30. Many musical instruments - especially wind instruments and accordions - can be played without moving the fingers.

31. All bombs are fitted with electronic timing devices with large red readouts so you know exactly when they're going to go off.

32. It is always possible to park directly outside the building you are visiting.

33. Make-up can safely be worn to bed without smudging.

34. A detective can only solve a case once he has been suspended from duty.
35. If you decide to start dancing in the street, everyone you bump into will know all the steps.

How Smart is Your Right Foot?

by Teri_R @ 08. Nov. 2006. - 18:30:50

This is so funny that it will boggle your mind. And you will keep trying at least 50 more times to see if you can outsmart your foot, but you can't.

1. While sitting at your desk, lift your right foot off the floor and make clockwise circles.

2. Now, while doing this, draw the number "6" in the air with your right hand.

Your foot will change direction I told you so .....And there's nothing you can do about it

Those winter nights will fly by!!!

Car Showrooms for us girls!

by Teri_R @ 06. Nov. 2006. - 15:33:39

Tee hee

Monday weigh in!

by Teri_R @ 06. Nov. 2006. - 14:28:30

Good afternoon all

Weigh in today and I lost 3lb :)

Not been around much, as, despite taking enough drugs to kill a horse the pain has been unbearable!

Nothing much happened in the Rotherham household. Lee has returned to work after his 18 days off, which is sad as I had got used to having him around, even his moods!

The kitchen is 1/2 done, we ran out of money. Being off sick is a huge strain on the budget so hoping to be diagnosed, cured and back to work by christmas (notice i didn't say which!)

It seems we have a scientist in our midst! Abi had her review at school last week and got a 6C for science. The 6 represents what Level she would be expected to get if she took her SAT's now. Considering a 14 year old is expected to average a 5 I am well impressed (abi is 11) The C means she is at the lower end of the level but we ain't looking at that. She achieved 4's in all her core subjects and the odd 3 thrown in for PE, RE etc.. Considering how nervous she was in September when she moved to "big school" she really is finding her feet.

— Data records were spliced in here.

-- ==== Sys2Proof/Machine/Logic.lean ====
section
/-! DEFINITION. The ALU logical, shift/rotate, nibble and move instructions (spec/41_alu_logical.md). -/

namespace Sys2Proof.Machine

/-- `and RRRa, RRRb, RRRc` (R120, R124). -/
def execAnd (an : Annot) (rd rs rt : OpX) (s : State) : Host.Outcome State Fault Refusal :=
  (s.advance an).alu16 an rd (s.valX rs &&& s.valX rt)
    (andFlags s.cfg.pvLogic (s.valX rs) (s.valX rt) (s.valX rs &&& s.valX rt))

/-- `andi RRRa, RRRb, IMM8` (R120, R125). -/
def execAndi (an : Annot) (rd rs : OpX) (imm : Byte) (s : State) : Host.Outcome State Fault Refusal :=
  (s.advance an).alu16 an rd (s.valX rs &&& sext16 imm)
    (andFlags s.cfg.pvLogic (s.valX rs) (sext16 imm) (s.valX rs &&& sext16 imm))

/-- `or RRRa, RRRb, RRRc` (R120, R126). -/
def execOr (an : Annot) (rd rs rt : OpX) (s : State) : Host.Outcome State Fault Refusal :=
  (s.advance an).alu16 an rd (s.valX rs ||| s.valX rt)
    (orFlags s.cfg.pvLogic (s.valX rs) (s.valX rt) (s.valX rs ||| s.valX rt))

/-- `ori RRRa, RRRb, IMM8` (R120, R127). -/
def execOri (an : Annot) (rd rs : OpX) (imm : Byte) (s : State) : Host.Outcome State Fault Refusal :=
  (s.advance an).alu16 an rd (s.valX rs ||| sext16 imm)
    (orFlags s.cfg.pvLogic (s.valX rs) (sext16 imm) (s.valX rs ||| sext16 imm))

/-- `xor RRRa, RRRb, RRRc` (R120, R128). -/
def execXor (an : Annot) (rd rs rt : OpX) (s : State) : Host.Outcome State Fault Refusal :=
  (s.advance an).alu16 an rd (s.valX rs ^^^ s.valX rt) (xorFlags (s.valX rs ^^^ s.valX rt))

/-- `xori RRRa, RRRb, IMM8` (R120, R129). -/
def execXori (an : Annot) (rd rs : OpX) (imm : Byte) (s : State) : Host.Outcome State Fault Refusal :=
  (s.advance an).alu16 an rd (s.valX rs ^^^ sext16 imm) (xorFlags (s.valX rs ^^^ sext16 imm))

/-- `not RRRa, RRRb` (R120, R130): the 16-bit complement. -/
def execNot (an : Annot) (rd rs : OpX) (s : State) : Host.Outcome State Fault Refusal :=
  (s.advance an).alu16 an rd (~~~ s.valX rs) cplFlags

/-- `(b[6:0], x)`: one place to the left, `x` into bit 0 (R132). -/
def shiftLeft1 (b : Byte) (x : Bool) : Byte := b.extractLsb' 0 7 ++ BitVec.ofBool x

/-- `(x, b[7:1])`: one place to the right, `x` into bit 7 (R132). -/
def shiftRight1 (b : Byte) (x : Bool) : Byte := BitVec.ofBool x ++ b.extractLsb' 1 7

/-- The column `r` of R132's table. -/
def shiftResult (sel : ShiftSel) (b : Byte) (cin : Bool) : Byte :=
  match sel with
  | .rlc | .rlca => shiftLeft1 b (b.getLsbD 7)
  | .rrc | .rrca => shiftRight1 b (b.getLsbD 0)
  | .rl | .rla => shiftLeft1 b cin
  | .rr | .rra => shiftRight1 b cin
  | .sla => shiftLeft1 b false
  | .sra => shiftRight1 b (b.getLsbD 7)
  | .srl => shiftRight1 b false
  | .sll => shiftLeft1 b true

/-- The column `cout` of R132's table: the bit that leaves. -/
def shiftCarry (sel : ShiftSel) (b : Byte) : Bool :=
  match sel with
  | .rlc | .rlca | .rl | .rla | .sla | .sll => b.getLsbD 7
  | .rrc | .rrca | .rr | .rra | .sra | .srl => b.getLsbD 0

/-- `shiftrotate Ra, Rb, OP` (R132): F.C is read before any flag update. -/
def execShiftrotate (an : Annot) (rd rs : Reg8) (sel : ShiftSel) (s : State) : Host.Outcome State Fault Refusal :=
  (s.advance an).alu8 an rd (shiftResult sel (s.val8 rs) s.flagC)
    (shiftFlags sel (shiftResult sel (s.val8 rs) s.flagC) (shiftCarry sel (s.val8 rs)))

/-- The high or the low nibble of a byte, in bits 3:0 (R134). -/
def nibbleOf (b imm : Byte) : Byte := if imm != 0 then (b.extractLsb' 4 4).setWidth 8 else (b.extractLsb' 0 4).setWidth 8

/-- `get4 Ra, Rb, IMM8` (R134). -/
def execGet4 (an : Annot) (rd rs : Reg8) (imm : Byte) (s : State) : Host.Outcome State Fault Refusal :=
  (s.advance an).alu8 an rd (nibbleOf (s.val8 rs) imm) Gen.dc

/-- The two low nibbles in one byte, the first in bits 7:4 (R135). -/
def mergeNibbles (x y : Byte) : Byte := x.extractLsb' 0 4 ++ y.extractLsb' 0 4

/-- `merge44 Ra, Rb, Rc` (R135). -/
def execMerge44 (an : Annot) (rd rs rt : Reg8) (s : State) : Host.Outcome State Fault Refusal :=
  (s.advance an).alu8 an rd (mergeNibbles (s.val8 rs) (s.val8 rt)) (rldFlags (mergeNibbles (s.val8 rs) (s.val8 rt)))

/-- `mvPC RRa` (R137): `archPC` after this word's own PC_disp. -/
def execMvPC (an : Annot) (rd : OpW) (s : State) : Host.Outcome State Fault Refusal :=
  (s.advance an).alu16 an rd.toX (s.advance an).archPC Gen.dc

/-- `zext_16` of a flip-flop (R138). -/
def flipFlop (x : Bool) : Word := (BitVec.ofBool x).setWidth 16

/-- `mvIff RRRa, IMM8` (R138): the value is ANY(16) where IMM8 is not 1 or 2. -/
def execMvIff (an : Annot) (rd : OpX) (imm : Byte) (s : State) : Host.Outcome State Fault Refusal :=
  if imm = 1 then (s.advance an).alu16 an rd (flipFlop s.iff1) Gen.dc
  else if imm = 2 then (s.advance an).alu16 an rd (flipFlop s.iff2) Gen.dc
  else ((s.advance an).drew 1).alu16 an rd (s.anyWord 0) Gen.dc

end Sys2Proof.Machine
end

Oh well, got the beautician coming to dye my eyelashes (I'm not girly enough to "do" mascara) so I'd better try to clean up. At least the drugs are working today

SHICHI GO SAN - My niece Lucy

by Teri_R @ 04. Nov. 2006. - 13:16:25

lucy\'lucy\'

Above is a picture of my niece Lucy dressed traditionally to celebrate Shichi Go San. Although born in london, Lucy and her parents recently moved back to live in Tokyo. Her mother is japanese and her father is English

November 15 is Shichi-go-san, a day of prayer for the healthy growth of young children. Shichi-go-san literally means seven, five, three; in most regions around the country, boys and girls aged three, boys aged five, and girls aged seven visit a Shinto shrine with their parents. Most girls wear kimonos when making their Shichi-go-san visit, while boys don haori jackets and hakama trousers.
By the Edo period (1603-1868), this practice spread to commoners, who began visiting shrines to have prayers offered by priests. The Shichi-go-san customs followed today evolved in the Meiji era (1868-1912). November 15 was chosen for this celebration because it was considered the most auspicious day of the year, according to the traditional Japanese calendar. Because the date is not a national holiday, most families pay their Shichi-go-san respects on the weekend just prior to or after November 15.

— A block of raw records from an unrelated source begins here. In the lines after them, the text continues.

/-! ### `State.portRead` -/

@[simp] theorem State.portRead_regs (s : State) (p : Byte) : (s.portRead p).regs = s.regs := rfl
@[simp] theorem State.portRead_archPC (s : State) (p : Byte) : (s.portRead p).archPC = s.archPC := rfl
@[simp] theorem State.portRead_iff1 (s : State) (p : Byte) : (s.portRead p).iff1 = s.iff1 := rfl
@[simp] theorem State.portRead_iff2 (s : State) (p : Byte) : (s.portRead p).iff2 = s.iff2 := rfl
@[simp] theorem State.portRead_pend (s : State) (p : Byte) : (s.portRead p).pend = s.pend := rfl
@[simp] theorem State.portRead_eiHold (s : State) (p : Byte) : (s.portRead p).eiHold = s.eiHold := rfl
@[simp] theorem State.portRead_mem (s : State) (p : Byte) : (s.portRead p).mem = s.mem := rfl
@[simp] theorem State.portRead_fetchPC (s : State) (p : Byte) : (s.portRead p).fetchPC = s.fetchPC := rfl
@[simp] theorem State.portRead_queue (s : State) (p : Byte) : (s.portRead p).queue = s.queue := rfl
@[simp] theorem State.portRead_prefetched (s : State) (p : Byte) : (s.portRead p).prefetched = s.prefetched := rfl
@[simp] theorem State.portRead_intReq (s : State) (p : Byte) : (s.portRead p).intReq = s.intReq := rfl
@[simp] theorem State.portRead_nmiReq (s : State) (p : Byte) : (s.portRead p).nmiReq = s.nmiReq := rfl
@[simp] theorem State.portRead_cfg (s : State) (p : Byte) : (s.portRead p).cfg = s.cfg := rfl
@[simp] theorem State.portRead_xlateTable (s : State) (p : Byte) : (s.portRead p).xlateTable = s.xlateTable := rfl
@[simp] theorem State.portRead_portAnswers (s : State) (p : Byte) : (s.portRead p).portAnswers =
    s.portAnswers.tail := rfl
@[simp] theorem State.portRead_ioLog (s : State) (p : Byte) : (s.portRead p).ioLog =
    s.ioLog ++ [.read p s.portData] := rfl
@[simp] theorem State.portRead_script (s : State) (p : Byte) : (s.portRead p).script = s.script := rfl
@[simp] theorem State.portRead_draws (s : State) (p : Byte) : (s.portRead p).draws =
    s.draws + (if s.portAnswers.isEmpty then 1 else 0) := rfl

Following the visit, parents generally buy chitose-ame (longevity candy) for the children. The candy is shaped like a stick and comes in a bag that carries illustrations of cranes and turtles--two animals that are symbols of long life. Chitose literally means a thousand years and is used to denote very longnperiods of time. The candy and the bag are both expressions of parents' wish that their children lead long, prosperous lives.

I don't know why it has been carried out so early, my sister has promised to ask.